▶ Activity
Repeat word for word every line of the data below, from the first through the line containing "span ends there (one", and stop there.

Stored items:
________________________________________

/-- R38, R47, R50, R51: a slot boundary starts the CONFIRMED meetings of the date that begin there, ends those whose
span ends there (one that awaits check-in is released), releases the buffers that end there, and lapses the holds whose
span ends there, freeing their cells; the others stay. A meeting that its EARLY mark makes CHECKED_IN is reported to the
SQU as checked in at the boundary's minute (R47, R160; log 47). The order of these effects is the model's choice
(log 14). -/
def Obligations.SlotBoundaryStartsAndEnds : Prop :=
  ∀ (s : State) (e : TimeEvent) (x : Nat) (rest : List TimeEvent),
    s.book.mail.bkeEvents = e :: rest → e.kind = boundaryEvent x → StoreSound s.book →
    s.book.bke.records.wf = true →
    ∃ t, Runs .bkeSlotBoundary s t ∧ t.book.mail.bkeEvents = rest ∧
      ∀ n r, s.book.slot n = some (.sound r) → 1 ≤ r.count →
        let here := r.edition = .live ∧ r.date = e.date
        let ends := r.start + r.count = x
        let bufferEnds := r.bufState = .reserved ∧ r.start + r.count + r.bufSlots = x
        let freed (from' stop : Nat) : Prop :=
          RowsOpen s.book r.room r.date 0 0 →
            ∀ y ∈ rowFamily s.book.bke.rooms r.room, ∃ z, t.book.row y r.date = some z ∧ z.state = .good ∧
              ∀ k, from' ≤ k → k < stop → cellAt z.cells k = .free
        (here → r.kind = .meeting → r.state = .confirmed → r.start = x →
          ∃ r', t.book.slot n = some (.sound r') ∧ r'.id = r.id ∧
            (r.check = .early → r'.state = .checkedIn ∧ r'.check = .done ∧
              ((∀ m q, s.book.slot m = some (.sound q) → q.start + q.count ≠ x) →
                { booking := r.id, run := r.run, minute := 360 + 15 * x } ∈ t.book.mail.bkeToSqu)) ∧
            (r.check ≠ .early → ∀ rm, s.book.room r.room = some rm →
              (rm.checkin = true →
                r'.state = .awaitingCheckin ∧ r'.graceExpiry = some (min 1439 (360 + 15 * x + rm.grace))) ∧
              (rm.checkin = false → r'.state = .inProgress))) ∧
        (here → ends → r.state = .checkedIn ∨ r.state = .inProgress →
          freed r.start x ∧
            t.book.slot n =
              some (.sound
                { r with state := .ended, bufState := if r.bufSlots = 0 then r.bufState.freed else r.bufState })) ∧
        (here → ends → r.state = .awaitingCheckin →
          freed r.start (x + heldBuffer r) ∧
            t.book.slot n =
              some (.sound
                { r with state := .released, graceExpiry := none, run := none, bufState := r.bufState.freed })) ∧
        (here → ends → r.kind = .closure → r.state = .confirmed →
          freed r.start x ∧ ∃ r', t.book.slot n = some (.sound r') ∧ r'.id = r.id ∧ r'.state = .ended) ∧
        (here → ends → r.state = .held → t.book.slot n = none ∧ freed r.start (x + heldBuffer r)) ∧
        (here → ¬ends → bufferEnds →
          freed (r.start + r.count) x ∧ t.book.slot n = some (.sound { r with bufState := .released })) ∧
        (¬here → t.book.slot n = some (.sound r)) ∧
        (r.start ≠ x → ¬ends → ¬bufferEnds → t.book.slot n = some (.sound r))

________________________________________

▶ Response
/-- R38, R47, R50, R51: a slot boundary starts the CONFIRMED meetings of the date that begin there, ends those whose
span ends there (one that awaits check-in is released), releases the buffers that end there, and lapses the holds whose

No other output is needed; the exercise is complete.